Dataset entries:

-- ==== Sys2Proof/Tests/Slice0.lean ====
section
/-!
SUPPORT. Tests: ill-formed commands that the well-formedness checks refuse, words of the spec's encodings that decode to their
operations, single steps with results worked out from the spec, and for every statement with hypotheses a state that meets them.
-/

namespace Sys2Proof.Tests

set_option Elab.async false

open Sys2Proof Sys2Proof.Machine

/-! ## Small states -/

/-- A module that has started: every Panel powered, the power stage on, READY set, the timebase running. -/
def up : State :=
  { State.reset with
    panels := (List.range 8).map fun p => (p, { Panel.reset with powered := true }),
    power := { Power.reset with jIn := true, stage := true, step := 10, ready := true, everReady := true },
    time := { TimeState.reset with locked := true, now := 1000 },
    cap := { CapTier.reset with populatedMib := 1523712 } }

/-- Slot words from their fields (Tables 04-6 to 04-15). -/
def cw (op d a imm : Nat) : Nat := op * 2 ^ 26 + d * 2 ^ 21 + a * 2 ^ 16 + imm
def mw (op sy sa ps pf : Nat) : Nat := op * 2 ^ 26 + sy * 2 ^ 24 + sa * 2 ^ 19 + ps * 2 ^ 8 + pf
def aw (op sy x y z : Nat) : Nat := op * 2 ^ 26 + sy * 2 ^ 25 + x * 2 ^ 16 + y * 2 ^ 8 + z
def vw (op d a b c sy fn : Nat) : Nat := op * 2 ^ 26 + d * 2 ^ 21 + a * 2 ^ 16 + b * 2 ^ 11 + c * 2 ^ 6 + sy * 16 + fn

/-- A roster word from its slots (Table 04-4); `cNop` is the NOP of the C slot. -/
def word (c m a v : Nat) : RosterWord := BitVec.ofNat 128 (c + m * 2 ^ 32 + a * 2 ^ 64 + v * 2 ^ 96)
def cNop : Nat := cw 1 0 0 0

/-- A pattern record from its fields (Table 04-8): format, N0, N1, S1, BASE, FAR; VALID set. -/
def pat (fmt n0 n1 s1 base far : Nat) : PatternRecord :=
  BitVec.ofNat 256 ((n0 - 1) + (n1 - 1) * 2 ^ 16 + s1 * 2 ^ 64 + base * 2 ^ 160 + 2 ^ 192 + far * 2 ^ 193 + fmt * 2 ^ 194)

/-- A running core at word 5 of its roster, which is `w`. -/
def core (w : RosterWord) (regs : List (Nat × DWord)) (pats : List (Nat × PatternRecord)) : Core :=
  { Core.reset with seq := { Sequencer.reset with
      run := .running, wordCount := 100, position := 5, regs := regs, patterns := pats,
      cache := [(0, ⟨0, false, [0, 0, 0, 0, 0, w], []⟩)] } }

/-- The started module with core 0 as given. -/
def withCore (c : Core) : State := { up with cores := [(0, c)] }

/-- The hypotheses of `Issues`, as a check. -/
def issues (s : State) (w : Slots) : Bool :=
  s.power.duty != 0 && s.coreUp 0 && mayIssue (s.core 0) && (legalWord (s.localOf 0) == some w) && !holdsWord ((s.localOf 0).reach w) w

theorem issues_of {s : State} {w : Slots} (h : issues s w = true) : Issues s 0 w := by
  simp only [issues, Bool.and_eq_true, bne_iff_ne, ne_eq, beq_iff_eq, Bool.not_eq_true'] at h
  exact ⟨h.1.1.1.1, h.1.1.1.2, h.1.1.2, h.1.2, h.2⟩

/-- The hypotheses of `IssuesClean`, as a check; nothing is stored from the C slot. -/
def issuesClean (s : State) (w : Slots) : Bool :=
  issues s w && !privateM (s.localOf 0) w.m && !privateA (s.localOf 0) w.a && !unmappedM (s.localOf 0) w.m && offMask w.m == 0 &&
    w.c == .nop && (s.core 0).scr.badParity.isEmpty && !(s.core 0).seq.clashFaultNow

/-- Neither slot fault of `noSlotFault` arises. -/
def clean (s : State) (w : Slots) : Bool :=
  !privateM (s.localOf 0) w.m && !privateA (s.localOf 0) w.a && !unmappedM (s.localOf 0) w.m

theorem clean_of {s : State} {w : Slots} (h : clean s w = true) : noSlotFault s 0 w := by
  simpa [clean, noSlotFault, and_assoc] using h

/-! ## Witnesses: roster words -/

/-- Words with one operation in the C slot, each with the operation it encodes. -/
def cWord (c : Nat) (o : COp) (pr : Bool := false) (f : Core → Core := id) : Bool :=
  let k := core (word c 0 0 0) [(1, 0xFFFFFFFFFFFFFFF3), (2, 70), (3, 40)] []
  issues (withCore (f { k with seq := { k.seq with priv := pr } })) ⟨o, .nop, .nop, .nop⟩

theorem witness_ScalarArithmetic :
    cWord (cw 0x11 31 1 (2 * 2048)) (.alu .add 31 1 2) ∧ cWord (cw 0x12 0 1 (2 * 2048)) (.alu .sub 0 1 2) ∧
    cWord (cw 0x13 4 1 (2 * 2048)) (.alu .and 4 1 2) ∧ cWord (cw 0x14 4 1 (2 * 2048)) (.alu .or 4 1 2) ∧
    cWord (cw 0x15 4 1 (2 * 2048)) (.alu .xor 4 1 2) ∧ cWord (cw 0x16 4 1 (2 * 2048)) (.alu .shl 4 1 2) ∧
    cWord (cw 0x17 4 1 (2 * 2048)) (.alu .shr 4 1 2) ∧ cWord (cw 0x18 4 1 (2 * 2048)) (.alu .sra 4 1 2) ∧
    cWord (cw 0x19 4 1 (2 * 2048)) (.alu .mul 4 1 2) ∧ cWord (cw 0x1A 4 1 (2 * 2048)) (.alu .mulhu 4 1 2) ∧
    cWord (cw 0x1B 4 1 (2 * 2048)) (.alu .slt 4 1 2) ∧ cWord (cw 0x1C 4 1 (2 * 2048)) (.alu .sltu 4 1 2) := by
  decide +kernel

→ PROBLEM TO WORK ON: Print the data above exactly as it reads.

→ SOLUTION TO THIS EXERCISE:
-- ==== Sys2Proof/Tests/Slice0.lean ====
section
/-!
SUPPORT. Tests: ill-formed commands that the well-formedness checks refuse, words of the spec's encodings that decode to their
operations, single steps with results worked out from the spec, and for every statement with hypotheses a state that meets them.
-/

namespace Sys2Proof.Tests

set_option Elab.async false

open Sys2Proof Sys2Proof.Machine

/-! ## Small states -/

/-- A module that has started: every Panel powered, the power stage on, READY set, the timebase running. -/
def up : State :=
  { State.reset with
    panels := (List.range 8).map fun p => (p, { Panel.reset with powered := true }),
    power := { Power.reset with jIn := true, stage := true, step := 10, ready := true, everReady := true },
    time := { TimeState.reset with locked := true, now := 1000 },
    cap := { CapTier.reset with populatedMib := 1523712 } }

/-- Slot words from their fields (Tables 04-6 to 04-15). -/
def cw (op d a imm : Nat) : Nat := op * 2 ^ 26 + d * 2 ^ 21 + a * 2 ^ 16 + imm
def mw (op sy sa ps pf : Nat) : Nat := op * 2 ^ 26 + sy * 2 ^ 24 + sa * 2 ^ 19 + ps * 2 ^ 8 + pf
def aw (op sy x y z : Nat) : Nat := op * 2 ^ 26 + sy * 2 ^ 25 + x * 2 ^ 16 + y * 2 ^ 8 + z
def vw (op d a b c sy fn : Nat) : Nat := op * 2 ^ 26 + d * 2 ^ 21 + a * 2 ^ 16 + b * 2 ^ 11 + c * 2 ^ 6 + sy * 16 + fn

/-- A roster word from its slots (Table 04-4); `cNop` is the NOP of the C slot. -/
def word (c m a v : Nat) : RosterWord := BitVec.ofNat 128 (c + m * 2 ^ 32 + a * 2 ^ 64 + v * 2 ^ 96)
def cNop : Nat := cw 1 0 0 0

/-- A pattern record from its fields (Table 04-8): format, N0, N1, S1, BASE, FAR; VALID set. -/
def pat (fmt n0 n1 s1 base far : Nat) : PatternRecord :=
  BitVec.ofNat 256 ((n0 - 1) + (n1 - 1) * 2 ^ 16 + s1 * 2 ^ 64 + base * 2 ^ 160 + 2 ^ 192 + far * 2 ^ 193 + fmt * 2 ^ 194)

/-- A running core at word 5 of its roster, which is `w`. -/
def core (w : RosterWord) (regs : List (Nat × DWord)) (pats : List (Nat × PatternRecord)) : Core :=
  { Core.reset with seq := { Sequencer.reset with
      run := .running, wordCount := 100, position := 5, regs := regs, patterns := pats,
      cache := [(0, ⟨0, false, [0, 0, 0, 0, 0, w], []⟩)] } }

/-- The started module with core 0 as given. -/
def withCore (c : Core) : State := { up with cores := [(0, c)] }

/-- The hypotheses of `Issues`, as a check. -/
def issues (s : State) (w : Slots) : Bool :=
  s.power.duty != 0 && s.coreUp 0 && mayIssue (s.core 0) && (legalWord (s.localOf 0) == some w) && !holdsWord ((s.localOf 0).reach w) w

theorem issues_of {s : State} {w : Slots} (h : issues s w = true) : Issues s 0 w := by
  simp only [issues, Bool.and_eq_true, bne_iff_ne, ne_eq, beq_iff_eq, Bool.not_eq_true'] at h
  exact ⟨h.1.1.1.1, h.1.1.1.2, h.1.1.2, h.1.2, h.2⟩

/-- The hypotheses of `IssuesClean`, as a check; nothing is stored from the C slot. -/
def issuesClean (s : State) (w : Slots) : Bool :=
  issues s w && !privateM (s.localOf 0) w.m && !privateA (s.localOf 0) w.a && !unmappedM (s.localOf 0) w.m && offMask w.m == 0 &&
    w.c == .nop && (s.core 0).scr.badParity.isEmpty && !(s.core 0).seq.clashFaultNow

/-- Neither slot fault of `noSlotFault` arises. -/
def clean (s : State) (w : Slots) : Bool :=
  !privateM (s.localOf 0) w.m && !privateA (s.localOf 0) w.a && !unmappedM (s.localOf 0) w.m

theorem clean_of {s : State} {w : Slots} (h : clean s w = true) : noSlotFault s 0 w := by
  simpa [clean, noSlotFault, and_assoc] using h

/-! ## Witnesses: roster words -/

/-- Words with one operation in the C slot, each with the operation it encodes. -/
def cWord (c : Nat) (o : COp) (pr : Bool := false) (f : Core → Core := id) : Bool :=
  let k := core (word c 0 0 0) [(1, 0xFFFFFFFFFFFFFFF3), (2, 70), (3, 40)] []
  issues (withCore (f { k with seq := { k.seq with priv := pr } })) ⟨o, .nop, .nop, .nop⟩

theorem witness_ScalarArithmetic :
    cWord (cw 0x11 31 1 (2 * 2048)) (.alu .add 31 1 2) ∧ cWord (cw 0x12 0 1 (2 * 2048)) (.alu .sub 0 1 2) ∧
    cWord (cw 0x13 4 1 (2 * 2048)) (.alu .and 4 1 2) ∧ cWord (cw 0x14 4 1 (2 * 2048)) (.alu .or 4 1 2) ∧
    cWord (cw 0x15 4 1 (2 * 2048)) (.alu .xor 4 1 2) ∧ cWord (cw 0x16 4 1 (2 * 2048)) (.alu .shl 4 1 2) ∧
    cWord (cw 0x17 4 1 (2 * 2048)) (.alu .shr 4 1 2) ∧ cWord (cw 0x18 4 1 (2 * 2048)) (.alu .sra 4 1 2) ∧
    cWord (cw 0x19 4 1 (2 * 2048)) (.alu .mul 4 1 2) ∧ cWord (cw 0x1A 4 1 (2 * 2048)) (.alu .mulhu 4 1 2) ∧
    cWord (cw 0x1B 4 1 (2 * 2048)) (.alu .slt 4 1 2) ∧ cWord (cw 0x1C 4 1 (2 * 2048)) (.alu .sltu 4 1 2) := by
  decide +kernel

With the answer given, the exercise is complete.